For writes using the enhanced write command ETD_WRITE, the IOExtTD is set
the same as above with the addition of setting iotd_Count to the current
diskchange number.  The diskchange number is returned by the TD_CHANGENUM
command (see below).  If you wish to also write the sector label area, you
must set iotd_SecLabel to a non-NULL value.

    DiskIO->iotd_Req.io_Length = TRACK_SIZE;
    DiskIO->iotd_Req.io_Data = (APTR)Writebuffer;
    DiskIO->iotd_Req.io_Offset = (ULONG)(TRACK_SIZE * tracknum);
    DiskIO->iotd_Count = change_count;
    DiskIO->iotd_Req.io_Command = ETD_WRITE;
    DoIO((struct IORequest *)DiskIO);

ETD_WRITE and CMD_WRITE obey all of the trackdisk device restrictions
noted above. They transfer data from the user's buffer to the track
buffer. If the track that contains this sector is already in the track
buffer, no disk activity is initiated. If the desired sector is not in the
buffer, the track containing that sector is automatically read in. If the
data in the current track buffer has been modified, it is written out to
the disk before a new track is read in for modification.

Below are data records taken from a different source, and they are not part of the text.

-- ==== Sys2Proof/Config.lean ====
section
/-! DEFINITION. The free values: constants without a body for every value that spec/ leaves open. Nothing can evaluate them, so a
statement holds whatever they are (notes/assumptions/2.md). -/
namespace Sys2Proof.Config

/-- The `n`-th challenge nonce less one: 64 random bits, never zero (spec/18_security.md R539). -/
opaque freeNonce : Nat → Fin 18446744073709551615
/-- The `n`-th value that the spec leaves open, for a value with no better-named constant (notes/assumptions/2.md). -/
opaque freeNat : Nat → Nat
/-- The `n`-th namespace key drawn from the random bit generator (spec/18_security.md R525): 512 bits. -/
opaque freeKey : Nat → BitVec 512
/-- A CRC over released outputs and the other hidden contents of a telemetry page that no rule of spec/ lays out. -/
opaque freeByte : Nat → BitVec 8
/-- The first 31 output bits of the PRBS31 generator for a seed (spec/04_cell_coding.md R101 gives neither the order of the seed's bits nor
which stage is the output; notes/assumptions/122.md). -/
opaque prbsStart : Nat → BitVec 31

/-- The code lengths, at most as long as the limit, that a compression engine builds from a block's symbol frequencies, and the code-length symbols, with
their repeats, by which it sends a list of lengths (spec/07_compression.md R211 fixes neither; notes/assumptions/142.md). -/
opaque codeLengths : Nat → List Nat → List Nat
opaque lengthRuns : List Nat → List (Nat × Nat)
/-- The 256-bit root key in the fuses, and the 256-bit owner key of authorisation slot 0 written at manufacture (spec/18_security.md R524, R537). -/
opaque rootKey : BitVec 256
opaque ownerKey : BitVec 256

/-- The fixed magnitude at which the hard-decision decoder takes a bit, and 0.75 of a magnitude as the soft-decision decoder rounds it
(spec/04_cell_coding.md Table 4.4; notes/assumptions/136.md). -/
opaque hardMagnitude : Nat
opaque softScale : Nat → Nat

end Sys2Proof.Config
end

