/-- Rows of the object tables, part 8 (spec chapters 13, 16, 17). -/
def objRows8 : List ObjRow := [
  ⟨0x6204, 0x6204, 0x03, 0x03, .u32, .ro, false, 0, .atReset, 0, 4294967295, false, false⟩ /- LedgerHeldSum -/,
  ⟨0x6204, 0x6204, 0x04, 0x04, .blob, .ro, false, 0, .atReset, 0, 0, false, false⟩ /- LedgerOwnerHeld -/,
  ⟨0x6204, 0x6204, 0x05, 0x05, .u64, .ro, false, 0, .atReset, 0, 18446744073709551615, false, false⟩ /- LedgerRequestsRefused -/,
  ⟨0x6205, 0x6205, 0x01, 0x01, .u32, .ro, false, 0, (.source .none), 0, 4294967295, false, false⟩ /- LedgerTotal -/,
  ⟨0x6205, 0x6205, 0x02, 0x02, .u32, .ro, false, 0, (.source .none), 0, 4294967295, false, false⟩ /- LedgerFree -/,
  ⟨0x6205, 0x6205, 0x03, 0x03, .u32, .ro, false, 0, .atReset, 0, 4294967295, false, false⟩ /- LedgerHeldSum -/,
  ⟨0x6205, 0x6205, 0x04, 0x04, .blob, .ro, false, 0, .atReset, 0, 0, false, false⟩ /- LedgerOwnerHeld -/,
  ⟨0x6205, 0x6205, 0x05, 0x05, .u64, .ro, false, 0, .atReset, 0, 18446744073709551615, false, false⟩ /- LedgerRequestsRefused -/,
  ⟨0x6206, 0x6206, 0x01, 0x01, .u32, .ro, false, 0, (.source .none), 0, 4294967295, false, false⟩ /- LedgerTotal -/,
  ⟨0x6206, 0x6206, 0x02, 0x02, .u32, .ro, false, 0, (.source .none), 0, 4294967295, false, false⟩ /- LedgerFree -/,
  ⟨0x6206, 0x6206, 0x03, 0x03, .u32, .ro, false, 0, .atReset, 0, 4294967295, false, false⟩ /- LedgerHeldSum -/,
  ⟨0x6206, 0x6206, 0x04, 0x04, .blob, .ro, false, 0, .atReset, 0, 0, false, false⟩ /- LedgerOwnerHeld -/,
  ⟨0x6206, 0x6206, 0x05, 0x05, .u64, .ro, false, 0, .atReset, 0, 18446744073709551615, false, false⟩ /- LedgerRequestsRefused -/,
  ⟨0x6207, 0x6207, 0x01, 0x01, .u32, .ro, false, 0, (.source .none), 0, 4294967295, false, false⟩ /- LedgerTotal -/,
  ⟨0x6207, 0x6207, 0x02, 0x02, .u32, .ro, false, 0, (.source .none), 0, 4294967295, false, false⟩ /- LedgerFree -/,
  ⟨0x6207, 0x6207, 0x03, 0x03, .u32, .ro, false, 0, .atReset, 0, 4294967295, false, false⟩ /- LedgerHeldSum -/,
  ⟨0x6207, 0x6207, 0x04, 0x04, .blob, .ro, false, 0, .atReset, 0, 0, false, false⟩ /- LedgerOwnerHeld -/,
  ⟨0x6207, 0x6207, 0x05, 0x05, .u64, .ro, false, 0, .atReset, 0, 18446744073709551615, false, false⟩ /- LedgerRequestsRefused -/,
  ⟨0x6208, 0x6208, 0x01, 0x01, .u32, .ro, false, 0, (.source .none), 0, 4294967295, false, false⟩ /- LedgerTotal -/,
  ⟨0x6208, 0x6208, 0x02, 0x02, .u32, .ro, false, 0, (.source .none), 0, 4294967295, false, false⟩ /- LedgerFree -/,
  ⟨0x6208, 0x6208, 0x03, 0x03, .u32, .ro, false, 0, .atReset, 0, 4294967295, false, false⟩ /- LedgerHeldSum -/,
  ⟨0x6208, 0x6208, 0x04, 0x04, .blob, .ro, false, 0, .atReset, 0, 0, false, false⟩ /- LedgerOwnerHeld -/,
  ⟨0x6208, 0x6208, 0x05, 0x05, .u64, .ro, false, 0, .atReset, 0, 18446744073709551615, false, false⟩ /- LedgerRequestsRefused -/,
  ⟨0x6209, 0x6209, 0x01, 0x01, .blob, .ro, false, 0, .atReset, 0, 0, false, false⟩ /- LeakAudit -/,
  ⟨0x6300, 0x6300, 0x01, 0x01, .u8, .ro, false, 1, .atReset, 0, 255, false, false⟩ /- ComplexInControl -/,
  ⟨0x6300, 0x6300, 0x02, 0x02, .u8, .ro, false, 0, .atReset, 0, 255, false, false⟩ /- PrimaryState -/,
  ⟨0x6300, 0x6300, 0x03, 0x03, .u8, .ro, false, 2, .atReset, 0, 255, false, false⟩ /- StandbyState -/,
  ⟨0x6300, 0x6300, 0x04, 0x04, .u32, .ro, false, 0, .atCycle, 0, 4294967295, false, false⟩ /- Takeovers -/,
  ⟨0x6300, 0x6300, 0x05, 0x05, .u32, .ro, false, 0, .atCycle, 0, 4294967295, false, false⟩ /- PrimaryReturns -/,
  ⟨0x6300, 0x6300, 0x06, 0x06, .u8, .ro, false, 0, .atCycle, 0, 255, false, false⟩ /- ReturnsInWindow -/,
  ⟨0x6300, 0x6300, 0x07, 0x07, .u64, .ro, false, 0, .atReset, 0, 18446744073709551615, false, false⟩ /- GovernorInjections -/,
  ⟨0x6300, 0x6300, 0x08, 0x08, .u8, .ro, false, 0, .atCycle, 0, 255, false, false⟩ /- LastTakeoverCause -/,
  ⟨0x6300, 0x6300, 0x09, 0x09, .u16, .ro, false, 0, .atCycle, 0, 65535, false, false⟩ /- LastTakeoverMicros -/,
  ⟨0x6300, 0x6300, 0x0A, 0x0A, .u16, .ro, false, 0, .atReset, 0, 65535, false, false⟩ /- EpochCopyLines -/,
  ⟨0x6300, 0x6300, 0x0B, 0x0B, .u64, .ro, false, 0, .atReset, 0, 18446744073709551615, false, false⟩ /- EpochLinesCarried -/,
  ⟨0x6300, 0x6300, 0x0C, 0x0C, .u16, .ro, false, 0, .atReset, 0, 65535, false, false⟩ /- LastSelfTestMs -/,
  ⟨0x6300, 0x6300, 0x0D, 0x0D, .u16, .rws, true, 100, .stored, 0, 65535, false, false⟩ /- StandbyRetentionIdleMs -/,
  ⟨0x7000, 0x7000, 0x01, 0x01, .u32, .ro, false, 0, (.source .settings), 0, 4294967295, false, false⟩ /- SettingsVersion -/,
  ⟨0x7000, 0x7000, 0x02, 0x02, .u8, .ro, false, 0, (.source .boot), 0, 255, false, false⟩ /- SettingsActiveCopy -/,
  ⟨0x7000, 0x7000, 0x03, 0x03, .u32, .ro, false, 0, .atReset, 0, 4294967295, false, false⟩ /- SettingsWrites -/]

/-- Rows of the object tables, part 9 (spec chapters 03, 10, 13, 15, 20). -/
def objRows9 : List ObjRow := [
  ⟨0x7000, 0x7000, 0x04, 0x04, .u32, .ro, false, 0, .atReset, 0, 4294967295, false, false⟩ /- SettingsCompactions -/,
  ⟨0x7010, 0x7010, 0x01, 0x01, .u8, .ro, false, 0, (.source .boot), 0, 255, false, false⟩ /- RunningSlot -/,
  ⟨0x7010, 0x7010, 0x02, 0x02, .u8, .ro, false, 0, (.source .boot), 0, 255, false, false⟩ /- NextSlot -/,
  ⟨0x7010, 0x7010, 0x03, 0x03, .u8, .ro, false, 0, (.source .boot), 0, 255, false, false⟩ /- LastGoodSlot -/,
  ⟨0x7010, 0x7010, 0x04, 0x04, .u8, .ro, false, 0, (.source .boot), 0, 255, false, false⟩ /- BootAttempts -/,
  ⟨0x7010, 0x7010, 0x05, 0x05, .u8, .ro, false, 0, (.source .boot), 0, 255, false, false⟩ /- Slot1Flags -/,
  ⟨0x7010, 0x7010, 0x06, 0x06, .u8, .ro, false, 0, (.source .boot), 0, 255, false, false⟩ /- Slot2Flags -/,
  ⟨0x7011, 0x7011, 0x01, 0x05, .u32, .ro, false, 0, (.source .boot), 0, 4294967295, false, false⟩ /- RunningVersion -/,
  ⟨0x7012, 0x7012, 0x01, 0x04, .u32, .ro, false, 0, (.source .boot), 0, 4294967295, false, false⟩ /- SlotVersion -/,
  ⟨0x7013, 0x7013, 0x01, 0x04, .u32, .ro, false, 0, (.source .boot), 0, 4294967295, false, false⟩ /- SlotVersion -/,
  ⟨0x7014, 0x7014, 0x01, 0x05, .u16, .ro, false, 0, (.source .none), 0, 65535, false, false⟩ /- FusedMinimum -/,
  ⟨0x7020, 0x7020, 0x01, 0x01, .u8, .grd, false, 0, .reads, 1, 1, false, false⟩ /- SettingsAcknowledge -/,
  ⟨0x7020, 0x7020, 0x02, 0x02, .u8, .grd, false, 0, .reads, 1, 1, false, false⟩ /- SettingsRestoreDefaults -/,
  ⟨0x7030, 0x7030, 0x01, 0x01, .bool, .ro, false, 0, (.source .none), 0, 1, false, false⟩ /- CodeStoreWriteProtect -/,
  ⟨0x7030, 0x7030, 0x02, 0x02, .u32, .ro, false, 0, .atReset, 0, 4294967295, false, false⟩ /- ErasesRedone -/,
  ⟨0x7030, 0x7030, 0x03, 0x03, .u32, .ro, false, 0, .atReset, 0, 4294967295, false, false⟩ /- VerifyFailures -/,
  ⟨0x7030, 0x7030, 0x04, 0x04, .u16, .ro, false, 0, (.source .none), 0, 65535, false, false⟩ /- BlocksWorn -/,
  ⟨0x7030, 0x7030, 0x05, 0x05, .u32, .ro, false, 0, (.source .none), 0, 4294967295, false, false⟩ /- EraseCountMax -/,
  ⟨0x7030, 0x7030, 0x06, 0x06, .blob, .ro, false, 0, (.source .none), 0, 0, false, false⟩ /- CodeStoreEraseCounts -/,
  ⟨0x7040, 0x7040, 0x01, 0x01, .u8, .rw, false, 0, .atReset, 1, 2, false, false⟩ /- RecoveryTargetSlot -/,
  ⟨0x7040, 0x7040, 0x02, 0x02, .u32, .rw, false, 0, .atReset, 0, 4294967295, false, false⟩ /- RecoveryOffset -/,
  ⟨0x7040, 0x7040, 0x03, 0x03, .blob, .wo, false, 0, .reads, 0, 0, false, false⟩ /- RecoveryChunk -/,
  ⟨0x7040, 0x7040, 0x04, 0x04, .u8, .wo, false, 0, .reads, 1, 3, false, false⟩ /- RecoveryCommit -/,
  ⟨0x7040, 0x7040, 0x05, 0x05, .u32, .ro, false, 0, .atReset, 0, 4294967295, false, false⟩ /- RecoveryBytesWritten -/,
  ⟨0x8100, 0x8100, 0x00, 0x7F, .u8, .rws, true, 1, .stored, 1, 3, false, true⟩ /- ChannelRateCode -/,
  ⟨0x8101, 0x8101, 0x00, 0x7F, .u8, .ro, false, 0, .atReset, 0, 255, false, true⟩ /- ChannelState -/,
  ⟨0x8102, 0x8102, 0x00, 0x7F, .u8, .ro, false, 0, .atReset, 0, 255, false, true⟩ /- ChannelRateActual -/,
  ⟨0x8103, 0x8103, 0x00, 0x7F, .u8, .ro, false, 255, .atReset, 0, 255, false, true⟩ /- ChannelProfileEntry -/,
  ⟨0x8104, 0x8104, 0x00, 0x7F, .u32, .ro, false, 0, .atReset, 0, 4294967295, false, true⟩ /- ChannelOpTimeouts -/,
  ⟨0x8105, 0x8105, 0x00, 0x7F, .u8, .ro, false, 0, .atReset, 0, 255, false, true⟩ /- ChannelTargetsPresent -/,
  ⟨0x8200, 0x8200, 0x00, 0x0F, .u8, .ro, false, 0, .atReset, 0, 255, false, true⟩ /- CarrierState -/,
  ⟨0x8201, 0x8201, 0x00, 0x0F, .u8, .ro, false, 0, .atReset, 0, 255, false, true⟩ /- CarrierSignals -/,
  ⟨0x8202, 0x8202, 0x00, 0x0F, .u8, .grd, false, 0, .reads, 1, 5, false, true⟩ /- CarrierCommand -/,
  ⟨0x8203, 0x8203, 0x00, 0x0F, .u8, .ro, false, 0, .atCycle, 0, 255, false, true⟩ /- CarrierFaultCount -/,
  ⟨0x8204, 0x8204, 0x00, 0x0F, .u16, .ro, false, 0, .atReset, 0, 65535, false, true⟩ /- CarrierDiesInService -/,
  ⟨0x8205, 0x8205, 0x00, 0x0F, .u32, .ro, false, 0, (.source .blockTable), 0, 4294967295, false, true⟩ /- CarrierJoinHours -/,
  ⟨0x8206, 0x8206, 0x00, 0x0F, .u64, .ro, false, 0, (.source .superblock), 0, 18446744073709551615, false, true⟩ /- CarrierLastGeneration -/,
  ⟨0x8207, 0x8207, 0x00, 0x0F, .bool, .rw, false, 0, .atReset, 0, 1, false, true⟩ /- CarrierLocate -/,
  ⟨0x8210, 0x8210, 0x00, 0x0F, .u8, .ro, false, 0, (.source .round), 0, 255, false, true⟩ /- CarrierTemperature -/,
  ⟨0x8211, 0x8211, 0x00, 0x0F, .u8, .ro, false, 0, .atReset, 0, 255, false, true⟩ /- CarrierThermalState -/]

/-- Rows of the object tables, part 10 (spec chapters 04, 09, 13). -/
def objRows10 : List ObjRow := [
  ⟨0x8300, 0x831F, 0x00, 0x7F, .u16, .ro, false, 0, .atReset, 0, 65535, false, true⟩ /- DieEtaMedian -/,
  ⟨0x8320, 0x833F, 0x00, 0x7F, .u16, .ro, false, 0, .atReset, 0, 65535, false, true⟩ /- DieCapacityMedian -/,
  ⟨0x8340, 0x835F, 0x00, 0x7F, .u16, .ro, false, 100, .atReset, 0, 65535, false, true⟩ /- DieWearSlope -/,
  ⟨0x8360, 0x837F, 0x00, 0x7F, .u32, .ro, false, 0, (.source .calendar), 0, 4294967295, false, true⟩ /- DieThermalAge -/,
  ⟨0xA001, 0xA001, 0x01, 0x01, .u32, .ro, false, 0, (.source .counters), 0, 4294967295, false, false⟩ /- OperatingHours -/,
  ⟨0xA001, 0xA001, 0x02, 0x02, .u32, .ro, false, 0, (.source .counters), 0, 4294967295, false, false⟩ /- PowerCycleCount -/]
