/-- An authorisation slot holds a key (R537). -/
def authSlotSet (n : Nat) (d : Device) : Bool := n == 0 || (smGet {} d.sec.auth n).key.isSome

/-- Rights of an authorisation slot (Table 18.2). -/
def authRightsOf (n : Nat) (d : Device) : Nat := if n = 0 then 0x0F else (smGet {} d.sec.auth n).rights

/-- SanitizeState (Table 18.7). -/
def sanitizeStateOf (r : SanitizeRec) : Nat := if r.failed then 0x02 else if r.complete then 0x03 else if r.action = 0 then 0x00 else 0x01

/-- BanksInService (0x6120.02): bit b set when bank b is in service, in CarrierState 0x04 or 0x06 (spec/10 R292). -/
def banksMask (d : Device) : Nat :=
  (((List.range 16).filter fun b =>
    let st := getObj (Obj.carrierState b) d
    st == 0x04 || st == 0x06).map (2 ^ ·)).sum

/-- CompressionRatioRecent (Table 7.7): input over stored frames × 4,096 of the last 60 s, in hundredths. -/
def ratioRecent (d : Device) : Nat :=
  let r := d.media.wp.recent.filter fun e => decide (nowMs d < e.1 + 60000)
  (r.map fun e => e.2.1).sum * 100 / ((r.map fun e => e.2.2.1).sum * 4096)

/-- Slots of the volatile write buffer in use (R197): grains and unmapped grains of writes under the buffered rule, from landing until
durable or superseded. -/
def bufferInUse (d : Device) : Nat :=
  let m := d.media
  let open_ (q : Option Nat) : Bool := match q with | some q => decide (m.map.persistent ≤ q) | none => true
  (m.wp.writes.filter fun w => w.buffered && w.landed).foldl (fun n w =>
    n + (m.flight.filter fun g => g.cmd == w.id && !g.superseded && open_ g.seq).length
      + ((w.unmaps.filter fun u => open_ u.2.2).map fun u => u.2.1).sum) 0

/-- Live frames of a stripe as the block table bounds them (R264). -/
def stripeLive (n : Nat) (d : Device) : Nat :=
  ((d.media.blocks.filter fun e => e.2.stripe = n && e.2.role = 0).map fun e => e.2.valid).sum

/-- RestripeFramesLeft (Table 10.9). -/
def restripeLeft (d : Device) : Nat := (d.media.restripe.map fun r => stripeLive r.stripe d).sum

/-- RestripeProgressPermille: frames moved over frames in the set at its last growth. -/
def restripeProgress (d : Device) : Nat :=
  if d.media.restripe.isEmpty || d.media.rc.growthFrames = 0 then 1000
  else 1000 * (d.media.rc.growthFrames - restripeLeft d) / d.media.rc.growthFrames

/-- Banks in state 0x04. -/
def openBankCount (d : Device) : Nat := ((List.range 16).filter fun b => getObj (Obj.carrierState b) d == 0x04).length

/-- RestripeState (Table 10.9). -/
def restripeStateOf (d : Device) : Nat :=
  let paused := match d.media.evac with | some e => e.pausedThrottle || e.pausedShutdown | none => false
  if d.media.restripe.isEmpty then 0x00
  else if !(d.ctl.mode = .m5 || d.ctl.mode = .m6 || d.ctl.mode = .m7) || d.sub.shutdownRunning
      || d.media.restripe.all (fun r => r.aside || (paused && !r.lost)) then 0x04
  else if openBankCount d < 15 then 0x03
  else if d.media.rc.spaceRecorded then 0x02
  else 0x01

/-- The erase count of a block. -/
def eraseCount (b : Nat) (e : Block) (d : Device) : Nat :=
  min 524287 (e.erases + (smGet {} d.media.dies (b / 16384)).sweeps - e.spared)

/-- Erase counts of the good blocks that are listed: retired and failing blocks and failed dies apart (0x3410.03, 0x3410.04). -/
def goodErases (d : Device) : List Nat :=
  (d.media.blocks.filter fun e => e.2.state != 4 && e.2.state != 5 && !(smGet {} d.media.dies (e.1 / 16384)).failed).map
    fun e => eraseCount e.1 e.2 d

/-- The sum of the erase counts of the blocks that are not listed. -/
def unlistedErases (d : Device) : Nat :=
  ((d.media.dies.filter fun x => !x.2.failed && x.2.sweeps != 0).map fun x =>
    x.2.sweeps * (16384 - (d.media.blocks.filter fun e => e.1 / 16384 = x.1).length)).sum

/-- Good blocks of the device: 67,108,864 less the retired and failing ones and those of failed dies. -/
def goodBlockCount (d : Device) : Nat :=
  67108864 - 16384 * (d.media.dies.filter (·.2.failed)).length
    - (d.media.blocks.filter fun e => (e.2.state = 4 || e.2.state = 5) && !(smGet {} d.media.dies (e.1 / 16384)).failed).length

/-- A bank's dies in service (0x8204): not failed, on a present target, of a bank in service. -/
def carrierDies (b : Nat) (d : Device) : Nat :=
  let st := getObj (Obj.carrierState b) d
  if st = 0x04 || st = 0x06 then
    ((List.range 256).filter fun i => !(smGet {} d.media.dies (b * 256 + i)).failed
      && bitOf (getObj (Obj.channelTargetsPresent (b * 8 + i / 32)) d) (i % 32 / 4)).length
  else 0

/-- AIND of a bank (Table 10.5): 0 off, 1 blinking, 2 on. A refusal blinks it for 3 s (R318), locate blinks it where it is off (R311). -/
def aind (b : Nat) (d : Device) : Nat :=
  let st := getObj (Obj.carrierState b) d
  if st = 0x08 || st = 0x09 || st = 0x0B then 2
  else if st = 0x0A || nowMs d < (smGet {} d.media.carriers b).refusedUntil || getObj (Obj.carrierLocate b) d = 1 then 1
  else 0

/-- PIND of a bank (Table 10.5). -/
def pind (b : Nat) (d : Device) : Nat :=
  match getObj (Obj.carrierState b) d with
  | 0x04 => 2
  | 0x02 | 0x03 | 0x05 | 0x06 => 1
  | _ => 0
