/-- A scrub (R282, Table 9.7): the reads of the tracking run on the sample wordline, and its five pages read again after it. -/
def scrubBlock (b : Nat) (first : WordlineReads) (again : List Nat) (d : Device) : Device :=
  let n := dieOfBlock b
  if !bolterMode d || !scrubIsDue b d || !scrubFirst b d || !dieFree n d then d
  else whileCharged (bankOfDie n) (opTokens (profileOf n d) 1) (fun d =>
    let d := loadOffsets b 0 (trackingRun b first (loadOffsets b 0 d))
    let e := block b d
    let (failed, worst) := scrubResult e.step again
    let d := addObj Obj.hardDecodes 10 (addObj Obj.hardFailures
      ((List.range 10).filter fun k => let read := codewordOf ((again[k / 2]?).getD 0) (k % 2); ((decodeHard e.step read).word read).isNone).length d)
    let ref := hardRef e.step
    let ratio := if failed then 100 else min 100 (100 * worst / ref)
    let limit := getObj Obj.refreshRatio d
    let high := failed || limit * ref ≤ 100 * worst
    let mid := failed || limit * ref ≤ 200 * worst
    let interval := if high || mid then e.scrubInterval else min (2 * e.scrubInterval) (getObj Obj.scrubIntervalMax d)
    let d := updBlock b (fun e =>
      { e with sample := (e.sample + 1) % 4, lastRatio := ratio, scrubInterval := interval, overdue := false,
               scrubDue := thermalAge n d + interval }) d
    let d := incObj Obj.scrubsRun (resumeOp n d)
    if high then
      incObj Obj.refreshesQueued (queueStripe 1 e.stripe
        ((dataBlocks e.stripe d).foldl (fun d b => updBlock b (fun e => { e with refreshQ := true, refreshDue := true }) d) d))
    else d) d

/-- SCRUB (R282). -/
def execScrub (block : Nat) (first : WordlineReads) (again : List Nat) (s : State) : Host.Outcome State Fault Refusal :=
  runDev (scrubBlock block first again) s

/-- NextWakeDueHours as R285 computes it. -/
def nextWakeHours (d : Device) : Nat :=
  let es := d.media.blocks.filter fun e => (block e.1 d).state = 2 && e.2.role = 0 && decide (0 < e.2.valid)
  let top := 24 * getObj Obj.nextWakeMaxDays d
  let f := max (getObj Obj.darkAgingFactor d) (getObj Obj.observedDarkFactor d)
  match es.map fun e => remaining e.1 e.2 d with
  | [] => top
  | r :: rs =>
    let rem := rs.foldl min r
    min (max (rem * 750 / (f : Int) - getObj Obj.wakeMarginHours d) 0).toNat top

/-- Compute and report the next wake (R285). -/
def computeWake (d : Device) : Device :=
  let h := nextWakeHours d
  setObj Obj.nextWakeDueHours h
    (setObj Obj.nextWakeDue (if getObj Obj.wallClockSource d = 0 then 0 else getObj Obj.wallClockMs d + h * 3600000) d)

/-- NEXT_WAKE_COMPUTE (R285). -/
def execNextWakeCompute (s : State) : Host.Outcome State Fault Refusal := runDev (fun d => onlyIf (bolterMode d) computeWake d) s

/-- NEXT_WAKE_DUE_REACHED (R349): wake event 4 on every port. -/
def execNextWakeDueReached (s : State) : Host.Outcome State Fault Refusal :=
  runDev (fun d => onlyIf (getObj Obj.nextWakeDue d != 0 && getObj Obj.wallClockSource d != 0
    && decide (getObj Obj.nextWakeDue d ≤ getObj Obj.wallClockMs d)) (signalWakeAll 4) d) s

end Sys2Proof.Machine
end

As with all devices, you must close the trackdisk device when you have
finished using it. To release the device, a CloseDevice() call is executed
with the same IOExtTD used when the device was opened. This only closes
the device and makes it available to the rest of the system. It does not
deallocate the IOExtTD structure.

    CloseDevice((struct IORequest *)DiskIO);

 Determining The Drive Geometry Table 	  Updating A Track Sector 
 Clearing The Track Buffer 		  Formatting A Track 
 Controlling The Drive Motor 		  Ejecting A Disk 

The layout geometry of a disk drive can be determined by using the
TD_GETGEOMETRY command.  The layout can be defined three ways:

   *  TotalSectors

   *  Cylinders and CylSectors

   *  Cylinders, Heads, and TrackSectors.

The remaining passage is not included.